Strong institutional programming, engaged collectors, and sustained curatorial attention have contributed to an ecosystem in which women artists enjoy a central position within our contemporary art scene.” F. Scott Fitzgerald ‘borrowed’ from his wife Zelda’s writings and journals; Margaret Keane’s husband Walter claimed he painted her celebrated pieces; photographer and surrealist Lee Miller’s work on the solarisation technique was credited to her lover Man Ray; with history famously said to be written by the winners, revisionism has become a powerful tool in modern attempts to right the wrongs of the past. In 1998, New Yorkbased feminist artist collective The Guerrilla Girls unveiled a seminal work: The Advantages of being a Woman Artist. The poster ironically listed 13 reasons extolling the virtues of being a female artist, which included, “Being reassured that no matter what kind of art you make it will be labelled feminine”, “Seeing your ideas live on in the work of others”, and “Being included in revised versions of art history”. What is the point of glory, it starkly asks, if the artist is not only no longer around to enjoy it, but was actively censored during their lifetime?

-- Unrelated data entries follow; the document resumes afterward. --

theorem decode_c2tWord (r : CalendarRecord) :
    decode (BitVec.ofNat 260 (4 + 8 * (recordImage r).toNat)) = .ok (.c2t r) := by
  have hw := c2tWord_toNat (recordImage r)
  have himage : (BitVec.ofNat 260 (4 + 8 * (recordImage r).toNat)).extractLsb' 3 257
      = recordImage r :=
    BitVec.eq_of_toNat_eq (by rw [payload_toNat, hw]; omega)
  rw [decode_c2t (by omega), himage, recordOfImage_recordImage]

/-- An operation's word, if it has one, decodes to the operation. -/
theorem decode_of_encode {i : Instr} {w : CommandWord} (h : encode i = some w) :
    decode w = .ok i := by
  cases i with
  | sample level ts => cases h; exact decode_sampleWord level ts
  | fdec f => cases h; exact decode_fdecWord f
  | t2c t dst => cases h; exact decode_t2cWord t dst
  | c2t r => cases h; exact decode_c2tWord r
  | appendBit b => cases h
  | conclude => cases h

/-- Exactly the operations that can be issued have a word (R92, R94). -/
theorem encode_isSome (i : Instr) : (encode i).isSome = i.wellFormed := by
  cases i with
  | sample level ts => exact Laws.EncodeIssuable.sample level ts
  | fdec f => exact Laws.EncodeIssuable.fdec f
  | t2c t dst => exact Laws.EncodeIssuable.t2c t dst
  | c2t r => exact Laws.EncodeIssuable.c2t r
  | appendBit b => exact Laws.EncodeIssuable.appendBit b
  | conclude => exact Laws.EncodeIssuable.conclude

/-- Settles O10: what can be issued has a word, and every word decodes to what it was made from. -/
theorem decodeOfEncodeIsTheOperation : Obligations.DecodeOfEncodeIsTheOperation := by
  refine fun i => ⟨fun hwf => ?_, fun hwf => ?_⟩
  · obtain ⟨w, hw⟩ := Option.isSome_iff_exists.mp ((encode_isSome i).trans hwf)
    exact ⟨w, hw, decode_of_encode hw⟩
  · have hnone : ¬ (encode i).isSome = true := by rw [encode_isSome, hwf]; exact Bool.false_ne_true
    exact Option.not_isSome_iff_eq_none.mp hnone

/-! ## Encoding what was decoded -/

/-- A quotient's lowest bit, as the encoder counts it. -/
theorem toNat_decide_mod_two (n : Nat) : (decide (n % 2 = 1)).toNat = n % 2 := by
  obtain h | h := Nat.mod_two_eq_zero_or_one n <;> simp [h]

theorem encode_of_decode_sample {w : CommandWord} {level : Bool} {ts : TsWord}
    (h : w.toNat % 8 = 1) (hd : decode w = .ok (.sample level ts)) :
    encode (.sample level ts) = some (BitVec.ofNat 260 (w.toNat % 2 ^ 36)) := by
  rw [decode_sample_div h] at hd
  cases hd
  have hword : 1 + 8 * (w.toNat / 8 % 2) + 16 * (w.toNat / 16 % 2 ^ 32) = w.toNat % 2 ^ 36 := by
    omega
  rw [encode, toNat_decide_mod_two, BitVec.toNat_ofNat, hword]

theorem encode_of_decode_fdec {w : CommandWord} {f : FrameWord}
    (h : w.toNat % 8 = 2) (hd : decode w = .ok (.fdec f)) :
    encode (.fdec f) = some (BitVec.ofNat 260 (w.toNat % 2 ^ 67)) := by
  rw [decode_fdec_div h] at hd
  cases hd
  have hword : 2 + 8 * (w.toNat / 8 % 2 ^ 64) = w.toNat % 2 ^ 67 := by omega
  rw [encode, BitVec.toNat_ofNat, hword]

theorem encode_of_decode_t2c {w : CommandWord} {t : TimeWord} {dst : Bool}
    (h : w.toNat % 8 = 3) (hd : decode w = .ok (.t2c t dst)) :
    encode (.t2c t dst) = some (BitVec.ofNat 260 (w.toNat % 2 ^ 68)) := by
  rw [decode_t2c_div h] at hd
  cases hd
  have hword : 3 + 8 * (w.toNat / 8 % 2) + 16 * (w.toNat / 16 % 2 ^ 64) = w.toNat % 2 ^ 68 := by
    omega
  rw [encode, toNat_decide_mod_two, BitVec.toNat_ofNat, hword]

theorem encode_of_decode_c2t {w : CommandWord} {r : CalendarRecord}
    (h : w.toNat % 8 = 4) (hd : decode w = .ok (.c2t r)) : encode (.c2t r) = some w := by
  rw [decode_c2t h] at hd
  cases hd
  have hword : 4 + 8 * (w.toNat / 8) = w.toNat := by omega
  rw [encode, recordImage_recordOfImage, payload_toNat, hword, BitVec.ofNat_toNat,
    BitVec.setWidth_eq]

/-- Settles O11: the encoder puts back every bit the decoder read, and 0 elsewhere. -/
theorem encodeOfDecodeClearsOnlyIgnoredBits : Obligations.EncodeOfDecodeClearsOnlyIgnoredBits := by
  intro w
  obtain ⟨hsample, hfdec, ht2c, hc2t, -⟩ := opCodesSelectTheOperation w
  exact ⟨fun level ts hd => encode_of_decode_sample (hsample.mpr ⟨level, ts, hd⟩) hd,
    fun f hd => encode_of_decode_fdec (hfdec.mpr ⟨f, hd⟩) hd,
    fun t dst hd => encode_of_decode_t2c (ht2c.mpr ⟨t, dst, hd⟩) hd,
    fun r hd => encode_of_decode_c2t (hc2t.mpr ⟨r, hd⟩) hd⟩

/-! ## Words that name one operation -/

theorem encode_injective {i j : Instr} {w : CommandWord} (hi : encode i = some w)
    (hj : encode j = some w) : i = j :=
  Except.ok.inj ((decode_of_encode hi).symm.trans (decode_of_encode hj))

/-- Two words whose operations have one re-encoding decode to one operation. -/
theorem decode_ok_of_encode_eq {v w x : CommandWord} {i j : Instr} (hv : decode v = .ok j)
    (hw : decode w = .ok i) (hj : encode j = some x) (hi : encode i = some x) :
    ∃ k, decode v = .ok k ∧ decode w = .ok k :=
  ⟨j, hv, encode_injective hi hj ▸ hw⟩

/-- Words that agree on `op` and on the operands decode to one operation (R77). -/
theorem decode_ok_of_equal_operands {v w : CommandWord}
    (h : (w.toNat % 8 = 1 ∧ v.toNat % 2 ^ 36 = w.toNat % 2 ^ 36)
      ∨ (w.toNat % 8 = 2 ∧ v.toNat % 2 ^ 67 = w.toNat % 2 ^ 67)
      ∨ (w.toNat % 8 = 3 ∧ v.toNat % 2 ^ 68 = w.toNat % 2 ^ 68)) :
    ∃ i, decode v = .ok i ∧ decode w = .ok i := by
  obtain ⟨hw, heq⟩ | ⟨hw, heq⟩ | ⟨hw, heq⟩ := h
  · have hv : v.toNat % 8 = 1 := by omega
    exact decode_ok_of_encode_eq (decode_sample hv) (decode_sample hw)
      (heq ▸ encode_of_decode_sample hv (decode_sample hv))
      (encode_of_decode_sample hw (decode_sample hw))
  · have hv : v.toNat % 8 = 2 := by omega
    exact decode_ok_of_encode_eq (decode_fdec hv) (decode_fdec hw)
      (heq ▸ encode_of_decode_fdec hv (decode_fdec hv))
      (encode_of_decode_fdec hw (decode_fdec hw))
  · have hv : v.toNat % 8 = 3 := by omega
    exact decode_ok_of_encode_eq (decode_t2c hv) (decode_t2c hw)
      (heq ▸ encode_of_decode_t2c hv (decode_t2c hv))
      (encode_of_decode_t2c hw (decode_t2c hw))

end Sys2Proof

namespace Sys2Proof.Machine

/-! ## The step of a command word -/

/-- A step performs the operation of the word the host presents (R70). -/
theorem step_of_decode_ok {s : State} {w : CommandWord} {rest : List HostInput} {i : Instr}
    (hin : s.inputs = .cmd w :: rest) (hd : decode w = .ok i) :
    step s = exec i (openTransaction rest s) := by
  simp only [step, hin, hd]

Most recently evidenced in Katy Hessel’s lauded 2022 illustrated history of women artists, The Story of Art Without Men, while the intentions of revisionism are unquestionably noble, the fact of its necessity remains emotionally evocative. But, with no alternatives, better late than never is all we have. “Women artists occupy a central position within the contemporary art ecosystem of the Gulf and wider Middle East, and many have achieved substantial international recognition,” says Dr Beaney. “The prominence of women artists in the region also reflects the wider structure of the Gulf’s cultural sector. Women in the Gulf hold influential roles across galleries, fairs, institutions, curation, auction houses and collecting networks throughout the region.” She adds: “There is also an interpretive dimension. Women artists often draw attention to experiences and social structures that historically remained outside dominant visual narratives. Through their subjectivity, they uniquely raise the gendered experience in a way that male artists cannot.”